A little story reminds us pain is a perennial human problem. A man went to a fortune teller. She looked into her fortune-ball and told him you will have lots of pain in your life for the next 8 years.” The man asked hopefully, “Then what?” She said, “Then you’ll get used to it.” Sooner or later pain comes to every life – but we never get used to it. Country artist Keith Whitley captured the painful truth about pain in his 1989 song, “I’m No Stranger To the Rain.” The song describes various kinds of suffering and the foggy, hopeless feeling chronic pain can cause. Whitley, a brilliant young country artist, was telling the truth about himself in that song. He struggled with alcoholism from a young age and died of alcoholic poisoning in May 1989, at 33 years old.                                 

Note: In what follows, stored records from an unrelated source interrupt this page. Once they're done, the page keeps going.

-- ==== Sys2Proof/Tests/Slice0.lean ====
section
/-! SUPPORT. The model's own tests. Every expected result is a line of `95_test_vectors.md` or of a
worked example of the rule named. -/

namespace Sys2Proof.Tests

-- One thread for the tests: each `decide +kernel` waits for the one before it.
set_option Elab.async false

open Sys2Proof Sys2Proof.Machine

/-! ## Helpers -/

/-- A command from its four words as the spec prints them. -/
def words (W0 W1 W2 W3 : Nat) : Command :=
  commandOfWords (BitVec.ofNat 32 W0) (BitVec.ofNat 32 W1) (BitVec.ofNat 32 W2) (BitVec.ofNat 32 W3)

/-- The outcome is a next state that passes a check. -/
def nextIs (r : Result) (p : State → Bool) : Bool :=
  match r with
  | .next t => p t
  | .fault _ => false
  | .refused _ => false

theorem exists_next {r : Result} {p : State → Bool} (h : nextIs r p = true) :
    ∃ t, r = .next t ∧ p t = true := by
  cases r with
  | next t => exact ⟨t, rfl, h⟩
  | fault f => simp [nextIs] at h
  | refused f => simp [nextIs] at h

def plane (xs : List Nat) : Plane := xs.map (BitVec.ofNat 16)

def grey (w h m : Nat) (xs : List Nat) : PixelBuffer :=
  { width := w, height := h, maxval := m, planes := .one (plane xs) }

def color (w h m : Nat) (xs ys zs : List Nat) : PixelBuffer :=
  { width := w, height := h, maxval := m, planes := .three (plane xs) (plane ys) (plane zs) }

/-- After a power-on reset with the parameters of the vectors, and a START. -/
def running : State := (State.powerOn Config.Params.vectors).start

/-- With one slot full. -/
def withBuffer (k : Slot) (B : PixelBuffer) : State := running.setSlot k (.full B)

/-- With bytes in the byte memory. -/
def withBytes (a : Nat) (bs : List Nat) : State := running.memWrite a (bs.map (BitVec.ofNat 8))

/-- The command completed, `pc` advanced, and slot `k` holds `B`. -/
def delivers (r : Result) (k : Slot) (B : PixelBuffer) : Bool :=
  nextIs r fun t => t.slot k == .full B && t.status == .running && t.pc == 1

/-- The command raised the fault with this code and sub-code at index 0. -/
def faults (r : Result) (code : BitVec 4) (info : BitVec 8) : Bool :=
  nextIs r fun t => t.status == .faulted && t.err == code && t.errInfo == info && t.pc == 0

/-! ## Well-formedness: an ill-formed term for each check -/

theorem test_wellFormed_refuses_wide_operands :
    (Instr.unpack1 0 65536 1 255 0 1).wellFormed 4 = false ∧
    (Instr.unpack1 0 1 65536 255 0 1).wellFormed 4 = false ∧
    (Instr.unpack1 0 1 1 65536 0 1).wellFormed 4 = false ∧
    (Instr.unpack3 0 1 1 255 (2 ^ 32) 3).wellFormed 4 = false ∧
    (Instr.unpack3 0 1 1 255 0 (2 ^ 32)).wellFormed 4 = false ∧
    (Instr.pack 0 (2 ^ 32)).wellFormed 4 = false ∧
    (Instr.resizeBc 1 0 65536 1).wellFormed 4 = false ∧
    (Instr.resizeBl 1 0 1 65536).wellFormed 4 = false := by decide

/-- A slot at or above `NBUF`, as a destination and as a source. -/
theorem test_wellFormed_refuses_missing_slots :
    (Instr.free 4).wellFormed 4 = false ∧ (Instr.pack 15 0).wellFormed 4 = false ∧
    (Instr.rgb2ycc 0 5).wellFormed 5 = false ∧ (Instr.rgb2ycc 5 0).wellFormed 8 = true := by decide

theorem test_wellFormed_accepts_illegal_dimensions :
    (Instr.unpack1 0 0 40000 0 0 0).wellFormed 4 = true ∧
    (Instr.resizeBl 3 3 0 32768).wellFormed 4 = true := by decide

/-! ## Decoding: the words of `95_test_vectors.md` section 2 -/

theorem test_decode_unpack :
    decode 4 (words 0x010300FF 0x00040004 0x00000100 0x00000030) = .ok (.unpack3 0 4 4 255 0x100 48) ∧
    decode 4 (words 0x010103FF 0x00020004 0x00000040 0x00000010) = .ok (.unpack1 0 4 2 1023 0x40 16) ∧
    decode 4 (words 0x0121FFFF 0x00017FFF 0x00010000 0x0000FFFE)
      = .ok (.unpack1 2 32767 1 65535 0x10000 65534) := by decide +kernel

theorem test_decode_pack :
    decode 4 (words 0x02020000 0 0x00000200 0) = .ok (.pack 2 0x200) ∧
    decode 4 (words 0x02030000 0 0xFFFFFFFF 0) = .ok (.pack 3 0xFFFFFFFF) := by decide +kernel

theorem test_decode_resize :
    decode 4 (words 0x03310000 0x00040004 0 0) = .ok (.resizeBc 3 1 4 4) ∧
    decode 4 (words 0x03210001 0x01E00280 0 0) = .ok (.resizeBl 2 1 640 480) := by decide +kernel

theorem test_decode_demosaic :
    decode 4 (words 0x04100000 0 0 0) = .ok (.demosaicBc 1 0) ∧
    decode 4 (words 0x04300001 0 0 0) = .ok (.demosaicBl 3 0) := by decide +kernel

theorem test_decode_color :
    decode 4 (words 0x05100000 0 0 0) = .ok (.rgb2ycc 1 0) ∧
    decode 4 (words 0x06210000 0 0 0) = .ok (.ycc2rgb 2 1) := by decide +kernel

theorem test_decode_control :
    decode 4 (words 0x07300000 0 0 0) = .ok (.free 3) ∧
    decode 4 (words 0x08000000 0 0 0) = .ok .halt := by decide +kernel

theorem test_decode_illegal_opcode_slot_channels :
    decode 4 (words 0x00000000 0 0 0) = .error .opcode ∧
    decode 4 (words 0xFF123456 0 0 0) = .error .opcode ∧
    decode 4 (words 0x07400000 0 0 0) = .error .slot ∧
    decode 4 (words 0x02040000 0 0 0) = .error .slot ∧
    decode 4 (words 0x01C20000 0x00010001 0 1) = .error .slot ∧
    decode 4 (words 0x01020000 0x00010001 0 1) = .error .channels := by decide +kernel

theorem test_decode_illegal_reserved :
    decode 4 (words 0x02100000 0 0 0) = .error .reserved ∧
    decode 4 (words 0x03210002 0x00010001 0 0) = .error .reserved ∧
    decode 4 (words 0x03210001 0x00010001 1 0) = .error .reserved ∧
    decode 4 (words 0x04100000 1 0 0) = .error .reserved ∧
    decode 4 (words 0x07080000 0 0 0) = .error .reserved ∧
    decode 4 (words 0x08000000 0 0 1) = .error .reserved := by decide +kernel

/-- `NBUF` is an argument (R3): slot 7 of a machine of eight slots, and slot 8, which it has not. -/
theorem test_decode_more_slots :
    decode 8 (words 0x03710000 0x00040004 0 0) = .ok (.resizeBc 7 1 4 4) ∧
    decode 8 (words 0x07800000 0 0 0) = .error .slot ∧
    decode 8 (words 0x07710000 0 0 0) = .error .reserved := by decide +kernel

theorem test_encode_words :
    encode (.resizeBl 2 1 640 480) = words 0x03210001 0x01E00280 0 0 ∧
    encode (.unpack1 0 4 2 1023 0x40 16) = words 0x010103FF 0x00020004 0x40 0x10 := by decide +kernel

/-- "the rows are disjoint" (R53): two rows' patterns differ in a bit both masks look at. -/
theorem test_rows_disjoint :
    Row.all.Pairwise fun a b => a.pattern &&& (a.mask &&& b.mask) ≠ b.pattern &&& (a.mask &&& b.mask) := by
  decide +kernel

theorem test_decodeTableWord_first_row :
    decodeTableWord 128 0x01010000000000000000000000000000 = some (.unpack1 0 0 0 0 0 0) := by
  decide +kernel

/-! ## UNPACK and PACK: vectors U2, U3, U22, U19, K1, K3 -/

theorem test_unpack1_two_byte_samples :
    delivers (exec (.unpack1 0 4 2 1023 0x40 16)
        (withBytes 0x40 [0x03, 0xE8, 0x00, 0xC8, 0x01, 0x2C, 0x01, 0x90,
                         0x01, 0xF4, 0x02, 0x58, 0x02, 0xBC, 0x03, 0xFF]))
      0 (grey 4 2 1023 [1000, 200, 300, 400, 500, 600, 700, 1023]) = true := by decide +kernel

theorem test_unpack1_sample_above_maxval :
    faults (exec (.unpack1 0 2 1 100 0 2) (withBytes 0 [0x64, 0x65])) 1 3 = true := by decide +kernel

theorem test_unpack3_interleaved :
    delivers (exec (.unpack3 1 2 1 65535 0 12)
        (withBytes 0 [0x01, 0x02, 0x03, 0x04, 0xFF, 0xFF, 0x00, 0x00, 0x00, 0x01, 0x80, 0x00]))
      1 (color 2 1 65535 [258, 0] [772, 1] [65535, 32768]) = true := by decide +kernel

theorem test_unpack3_leaves_memory :
    faults (exec (.unpack3 0 4 4 255 0x3D1 48) running) 4 0 = true := by decide +kernel

/-- Vector U21: "`IOError(0)` for every `MEMBYTES`", with no wrap-around at 2^32. -/
theorem test_unpack1_no_wrap (s : State) (h : 2 ≤ s.params.slotCap) :
    exec (.unpack1 0 2 1 255 0xFFFFFFFF 2) s = .next (s.raise .ioError 0) := by
  have hm := s.params.memBytes_le
  have hn : payloadLength 2 1 1 255 = 2 := by decide
  have h4 : ¬ s.params.slotCap < 2 := by omega
  have h6 : ¬ 0xFFFFFFFF + 2 ≤ s.params.memBytes := by omega
  show unpack 0 .single 2 1 255 0xFFFFFFFF 2 s = _
  simp [unpack, Format.channels, hn, h4, h6, Config.dimMax, trap]

theorem test_pack_one_byte_samples :
    nextIs (exec (.pack 0 0x10) (withBuffer 0 (color 2 2 255 [1, 2, 3, 4] [11, 12, 13, 14] [21, 22, 23, 24])))
      (fun t => (t.memRead 0x10 12).map BitVec.toNat
        == [0x01, 0x0B, 0x15, 0x02, 0x0C, 0x16, 0x03, 0x0D, 0x17, 0x04, 0x0E, 0x18]) = true := by
  decide +kernel

theorem test_pack_two_byte_samples :
    nextIs (exec (.pack 1 4) (withBuffer 1 (grey 2 1 256 [5, 256])))
      (fun t => (t.memRead 4 4).map BitVec.toNat == [0x00, 0x05, 0x01, 0x00]) = true := by
  decide +kernel

/-! ## The samplers and RESIZE: section 5 and vectors Z2, Z6, Z8 -/

theorem test_cubic_kernel :
    cubic .exact 10 20 40 80 (1 / 4) = 1525 / 64 ∧ cubic .exact 0 255 255 0 (1 / 2) = 2295 / 8 := by decide +kernel

theorem test_sampleBicubic_tie_and_clamp :
    sampleBicubic .vectors (plane [10, 20, 40, 80, 160]) 4 (1 / 2) 5 1 255 = 123 ∧
    sampleBicubic .vectors (plane [255, 0, 0, 0]) 2 (1 / 2) 4 1 255 = 0 := by decide +kernel

theorem test_sampleBilinear_tie : sampleBilinear .vectors 10 20 30 40 (3 / 4) (5 / 4) = 28 := by decide +kernel

/-- The tie of R95(e), 82.5, by the tie rules R6 names: only half to even gives another sample. -/
theorem test_rounding_of_a_tie :
    (roundTo .floorHalf (165 / 2) = 83 ∧ roundTo .halfAway (165 / 2) = 83) ∧
    (roundTo .truncHalf (165 / 2) = 83 ∧ roundTo .halfEven (165 / 2) = 82) ∧
    (roundTo .halfEven (167 / 2) = 84 ∧ roundTo .floorHalf (-1 / 2) = 0) ∧
    (roundTo .halfAway (-1 / 2) = -1 ∧ roundTo .truncHalf (-5 / 2) = -2) := by decide +kernel

theorem test_resizeBc_shrink :
    delivers (exec (.resizeBc 3 1 3 2) (withBuffer 1 (grey 4 4 255 ((List.range 16).map (10 * ·)))))
      3 (grey 3 2 255 [19, 33, 46, 104, 118, 131]) = true := by decide +kernel

theorem test_resizeBc_clamps_to_maxval :
    delivers (exec (.resizeBc 3 1 2 1) (withBuffer 1 (color 2 1 100 [100, 50] [128, 128] [128, 120])))
      3 (color 2 1 100 [100, 50] [100, 100] [100, 100]) = true := by decide +kernel

theorem test_resizeBl_grow :
    delivers (exec (.resizeBl 3 1 6 1) (withBuffer 1 (grey 3 1 255 [0, 90, 30])))
      3 (grey 6 1 255 [0, 23, 68, 75, 45, 30]) = true := by decide +kernel

theorem test_resizeBl_too_large :
    faults (exec (.resizeBl 3 1 13 5) (withBuffer 1 (grey 2 2 255 [0, 100, 200, 60]))) 3 0 = true := by
  decide +kernel

/-! ## DEMOSAIC: vectors E4, E2 -/

theorem test_demosaicBc_green_diagonals :
    delivers (exec (.demosaicBc 1 0) (withBuffer 0 (grey 2 2 255 [9, 7, 3, 1])))
      1 (color 2 2 255 [9, 9, 9, 9] [7, 3, 3, 7] [1, 1, 1, 1]) = true := by decide +kernel

theorem test_demosaicBl_odd_size :
    delivers (exec (.demosaicBl 1 0) (withBuffer 0 (grey 3 3 255 [1, 2, 3, 4, 5, 6, 7, 8, 9])))
      1 (color 3 3 255 [1, 1, 0, 1, 1, 0, 0, 0, 0] [2, 4, 0, 4, 2, 0, 0, 0, 0]
        [5, 5, 0, 5, 5, 0, 0, 0, 0]) = true := by decide +kernel

/-! ## RGB2YCC and YCC2RGB: tables M1, M2, M3 -/

theorem test_rgb2ycc_floor_shift :
    delivers (exec (.rgb2ycc 1 0) (withBuffer 0 (color 2 1 255 [255, 12] [0, 200] [0, 99])))
      1 (color 2 1 255 [76, 132] [85, 109] [255, 42]) = true := by decide +kernel

/-- R139: under a shift that truncates, (0, 36, 7) goes to (21, 121, 114) and comes back (1, 33, 9). -/
theorem test_rgb2ycc_truncating_shift :
    rgbY .truncate 0 36 7 = 21 ∧ rgbCb .truncate 0 36 7 = 121 ∧ rgbCr .truncate 0 36 7 = 114 ∧
    yccR .truncate 21 121 114 = 1 ∧ yccG .truncate 21 121 114 = 33 ∧ yccB .truncate 21 121 114 = 9 := by
  decide +kernel

theorem test_rgb2ycc_sixteen_bit :
    delivers (exec (.rgb2ycc 1 0) (withBuffer 0 (color 2 1 65535 [1000, 0] [0, 0] [0, 1000])))
      1 (color 2 1 65535 [255, 113] [0, 255] [255, 47]) = true := by decide +kernel

theorem test_ycc2rgb_clips :
    delivers (exec (.ycc2rgb 1 0) (withBuffer 0 (color 2 1 255 [149, 235] [43, 16] [21, 240])))
      1 (color 2 1 255 [0, 255] [255, 194] [0, 37]) = true := by decide +kernel

theorem test_ycc2rgb_one_plane :
    faults (exec (.ycc2rgb 1 0) (withBuffer 0 (grey 1 1 255 [7]))) 7 0 = true := by decide +kernel

/-! ## FREE, HALT, the step and the registers: vectors Q2, Q5, Q11, Q7 -/

theorem test_free_then_bstat :
    nextIs (exec (.free 0) (withBuffer 0 (grey 1 1 255 [7])))
      (fun t => t.slot 0 == .empty && t.register 0x10 == 0 && t.pc == 1) = true := by decide +kernel

theorem test_halt_keeps_pc :
    nextIs (step (running.writeCommand 0 (words 0x08000000 0 0 0)))
      (fun t => t.status == .halted && t.pc == 0 && t.err == 0) = true := by decide +kernel

theorem test_step_zero_command_is_illegal :
    faults (step (running.writeCommand 0 0)) 5 1 = true := by decide +kernel

theorem test_descriptor_registers :
    let s := withBuffer 0 (grey 4 2 1023 [1000, 200, 300, 400, 500, 600, 700, 1023])
    s.register 0x10 = 0x3 ∧ s.register 0x11 = 0x00020004 ∧ s.register 0x12 = 0x3FF := by decide +kernel

theorem test_ctrl_start_ignored_and_reset_in_faulted :
    let s := running.raise .illegalCommand 1
    (s.writeCtrl 1).status = .faulted ∧ (s.writeCtrl 3).status = .idle ∧ (s.writeCtrl 2).err = 0 := by
  decide +kernel

theorem test_withFetchWord_is_fetched :
    nextIs (step (State.reset.withFetchWord 128 0x07000000000000000000000000000000))
      (fun t => t.status == .running && t.pc == 1) = true := by decide +kernel

/-! ## Assembler and header: section 2 and scenario S1 -/

theorem test_assemble_pseudo :
    assembleLine 4 "RESIZE B3, B1, 4, 4 ; default filter".toList = .ok (some (.resizeBc 3 1 4 4)) := by
  decide +kernel

theorem test_header_bytes :
    (Header.bytes { format := .three, width := 4, height := 4, maxval := 255 }).map BitVec.toNat
      = [0x50, 0x36, 0x0A, 0x34, 0x20, 0x34, 0x0A, 0x32, 0x35, 0x35, 0x0A] := by decide +kernel

theorem test_parse_header :
    parseHeader [0x50, 0x36, 0x0A, 0x34, 0x20, 0x34, 0x0A, 0x32, 0x35, 0x35, 0x0A, 0x07]
      = .ok ({ format := .three, width := 4, height := 4, maxval := 255 }, [0x07]) := by decide +kernel

/-- The choices of log entry 10: no whitespace after the magic token, several bytes of it between the
numbers, and a width its field cannot carry, for which there is no word. -/
theorem test_parse_header_choices :
    parseHeader [0x50, 0x36, 0x34, 0x20, 0x20, 0x0A, 0x34, 0x0A, 0x39, 0x0A]
      = .ok ({ format := .three, width := 4, height := 4, maxval := 9 }, []) ∧
    ((Header.mk .three 65536 1 255).unpack 0 0 3).wellFormed 4 = false := by decide +kernel

end Sys2Proof.Tests
end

 Let’s shift from a country music singer to Christ the Savior. To put a little twist on the title of Whitley’s song, Jesus was no stranger to our pain. Centuries before Christ came to earth, the prophet Isaiah wrote, “He was despised and rejected by men; A man of sorrows and acquainted with grief” Isaiah 53:3a). Jesus was no stranger to life’s pain. His pain began with birth in a stable (Luke 2:7) and built to an excruciating climax 33 years later on a cross. Matt.27:35, says tersely, “They crucified Him,” but death by crucifixion was a death of unimaginable pain. On the cross, as physical, mental, emotional and spiritual pain saturated His body and soul, Jesus cried with a loud voice, saying, “Eli, Eli, lama sabachthani; That is, My God, My God, why have You forsaken Me?” (Matt.27:46). No theological attempt to explain that heartbroken cry fully suffices. The sight of God in the flesh suffering, on a cross of all things, confronts us with depths of spiritual mystery we simply cannot fully plumb.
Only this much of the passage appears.